The combination of regulatory achievements, clinical validation, commercial momentum and operational excellence provides strong momentum as we enter fiscal twenty twenty six. With our strong balance sheet, expanded market opportunities and proven ability to execute, we expect to continue to deliver for our shareholders. With that overview, I’ll
Steve Trowbridge, Executive Vice President and Chief Financial Officer, AngioDynamics: turn the call over to Steve to review our financial performance in more detail. Thanks, Jim. Good morning, everybody. As always, before I begin, I’d like to direct everyone to the presentation on our Investor Relations website, summarizing the key items from our quarterly results. As Jim mentioned, unless otherwise noted, all metrics and growth rates mentioned during today’s call are on a pro form a basis, which exclude the results of the Dialysis and BioSentry businesses that we divested in June 2023, the PICC and midline products that we divested in February 2024, and the radiofrequency and Cintrax support catheter products that we discontinued in February 2024.
Additionally, unless otherwise noted, all comparisons will be the fourth fiscal quarter of twenty twenty five versus the fourth fiscal quarter of twenty twenty four. Revenue increased 12.7% to $80,200,000 driven by growth across both our medtech and med device segments. Medtech revenue was $35,800,000 a 22% increase, while our med device revenue was $44,400,000 an increase of 6.2%. For the fourth fiscal quarter, our medtech platforms comprised 45% of our total revenue compared to 41% of total revenue a year ago, further illustrating the sustained execution of our strategy to increase percentage of our overall revenue base coming from our MedTech segment. Our AURYON platform contributed $15,600,000 in revenue, growing 19.7% compared to last year.
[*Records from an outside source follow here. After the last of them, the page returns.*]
section
/-!
PROOFS of the statements about branches, jumps, subroutines and BRK. A branch has a condition and no deferred effect (`exec_branch_to`); the
others end with the two bytes of the next address, the last of which commits PC (`exec_goes`), but for RTS, whose deferred effect goes one
past the pulled address.
-/

namespace Sys2Proof.Machine

variable {s : State} {i : Instr}

/-! ### Branches (spec R290 to R301) -/

/-- Where the list of a branch leaves PC at the next instruction and the offset `v` on DATA, the branch goes to its target where its
condition holds, and stays there where it does not. -/
theorem exec_branch_to (h : s.Ready) (hl : i.list = .rel ∨ i.list = .zpRel) {l : Latches} {v : Byte}
    (hrun : (s.present i).view.run (.instr i) =
      ⟨{ s.regs with pc := s.nextPc i }, l, doneEng i .data .read 0 (s.eng.cycles + (baseCycles i - 1)), s.devices, v⟩)
    {taken : Bool} (hb : ∀ st : State, st.regs.p = s.regs.p → st.latch.bd = l.bd → branchCondition i.mnemonic st = some taken) :
    ∃ t, exec i s = .next t ∧ s.Kept t ∧
      s.Ran t { s.regs with pc := if taken then branchTarget (s.nextPc i) v else s.nextPc i }
        (baseCycles i + branchExtra taken (s.nextPc i) (branchTarget (s.nextPc i) v)) := by
  have hplain : plainList i.list = true := by rcases hl with hl | hl <;> rw [hl] <;> rfl
  have hwai : i ≠ .wai := mnemonic_eq_wai (by rcases hl with hl | hl <;> rw [hl] <;> decide)
  obtain ⟨t, ht, hran, hdevices, -⟩ :=
    exec_branch h hplain hrun hb (fun c => (branch_of_list hl c).2) h.masked (fun hi => absurd hi hwai)
  exact ⟨t, ht, kept_of_devices h.solid hdevices, hran⟩

/-- The flag that bits 7 and 6 of the opcode of a conditional branch name (spec R290). -/
def testedFlag (i : Instr) : Nat :=
  if i.opcode.getLsbD 7 then (if i.opcode.getLsbD 6 then bitZ else bitC) else (if i.opcode.getLsbD 6 then bitV else bitN)

/-- The condition of a branch on the REL list: BRA's always holds, another's where the flag it tests equals bit 5 of its opcode. -/
theorem branchCondition_of_rel (hl : i.list = .rel) (st : State) : branchCondition i.mnemonic st =
    some (decide (i = .bra) || (flag (testedFlag i) st.regs.p == i.opcode.getLsbD 5)) := by
  cases i
  case bpl | bvc | bcc | bne => exact congrArg some (beq_false _).symm
  case bmi | bvs | bcs | beq => exact congrArg some (beq_true _).symm
  case bra => rfl
  all_goals exact absurd hl (by decide)

/-- Settles O37: the condition reads the flag that the opcode names. -/
theorem branchesGoToTheirTarget : Obligations.BranchesGoToTheirTarget := by
  refine ⟨by unfold Encodings; decide, fun i s taken h hl htaken => ?_⟩
  obtain ⟨l, hrun⟩ := run_rel h hl
  have hbase : baseCycles i = 2 := by rw [baseCycles, hl]; rfl
  rw [← hbase, htaken]
  exact exec_branch_to h (.inl hl) hrun fun st hp _ => hp ▸ branchCondition_of_rel hl st
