-- ==== Sys2Proof/Machine/Params.lean ====
section
/-! DEFINITION. The constraints on the parameters (00_scope.md R10, R11) and the sizes they give the spaces. -/

namespace Sys2Proof.Machine

/-- `n` is a power of two. -/
def isPowerOfTwo (n : Nat) : Bool := decide (2 ^ n.log2 = n)

/-- The constraints of R10 that hold for every shape. DEDUCED (log 3): `STARTUP_FRAMES` and `PREROLL` fit the 32-bit
registers that count up to them (R30, R34). -/
def commonLegal (c : Config) : Bool :=
  decide (1 ≤ c.n ∧ c.n ≤ c.cap ∧ 1 ≤ c.shiftNormal ∧ c.shiftNormal < c.shiftClick ∧ c.shiftClick ≤ 15 ∧
    c.clickThreshold ≤ 65535 ∧ c.f ≤ c.n ∧ c.limT ≤ 32767 ∧ c.limShift ≤ 15 ∧ 1 ≤ c.fadeShift ∧ c.fadeShift ≤ 15 ∧
    c.startupFrames < 4294967296 ∧ 1 ≤ c.preroll ∧ c.preroll < 4294967296)

/-- The constraints of R10 that hold for the shape that is built. DEDUCED (log 3): `NBUF` fits the 32-bit fill count
(R39). -/
def shapeLegal (c : Config) : Bool :=
  match c.shape with
  | .ring =>
    isPowerOfTwo c.ringSize &&
      decide (c.n ≤ c.minHeadroom ∧ c.minHeadroom < c.ringSize ∧ c.preroll * c.n ≤ c.ringSize - c.minHeadroom)
  | .pingpong => decide (c.bufLen = c.n ∧ c.preroll ≤ 2)
  | .nbuf =>
    isPowerOfTwo c.nbuf &&
      decide (c.bufLen = c.n ∧ 2 ≤ c.nbuf ∧ c.nbuf < 4294967296 ∧ c.preroll ≤ c.nbuf)

/-- A configuration of this block: every constraint of R10 holds (R11). -/
def legalConfig (c : Config) : Bool := commonLegal c && shapeLegal c

/-- Instantiation: a configuration that breaks a constraint is refused (R11); otherwise the block powers on. -/
def instantiate (c : Config) : Option State :=
  if legalConfig c then some (.powerOn c) else none

/-- The number of elements of `REGION` (R36, R60). -/
def regionSize (c : Config) : Nat :=
  match c.shape with
  | .ring => c.ringSize
  | .pingpong => 2 * c.bufLen
  | .nbuf => c.nbuf * c.bufLen

/-- The number of buffers of `REGION` that `(k, j)` indexing has (R62); the ring has no buffers. -/
def bufferCount (c : Config) : Nat :=
  match c.shape with
  | .ring => 0
  | .pingpong => 2
  | .nbuf => c.nbuf

end Sys2Proof.Machine
end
AURYON has now delivered double digit year over year growth in each sixteen quarters following the anniversary of its launch in September of twenty twenty one. Mechanical thrombectomy revenue, which includes AngioVac and Alphavac sales increased 44.7% year over year. As Jim mentioned earlier, we continue to be very pleased with our ability to take share in an increasingly competitive mechanical thrombectomy market, coming as a result of the efforts of our skilled commercial team, the innovative differentiation of these products, and the synergistic benefits we are seeing as a result of our joint commercialization efforts. In the quarter, AngioVac revenue was $8,200,000 a 39.5% year over year increase and Alphavac revenue was $3,100,000 a 60.8% year over year increase. Total NanoKnife revenue was $7,200,000 a decrease of 2.5%.
Now this decrease is due to the year over year comparison of capital sales. Throughout our fiscal twenty twenty five, we consistently discussed that we expect capital sales during the year to be approximately half of what they were in 2024. Our capital sales were less than they were a year ago. We have continued to see strong demand for new systems with fourth quarter capital sales down just 24.926% for the full year, ahead of our initial expectations. Disposable sales, the more consistent barometer of our NanoKnife business remained strong, growing 5.5% in the quarter and we continue to be encouraged by the sustained utilization of NanoKnife within prostate cases, which hit our projections for the full year.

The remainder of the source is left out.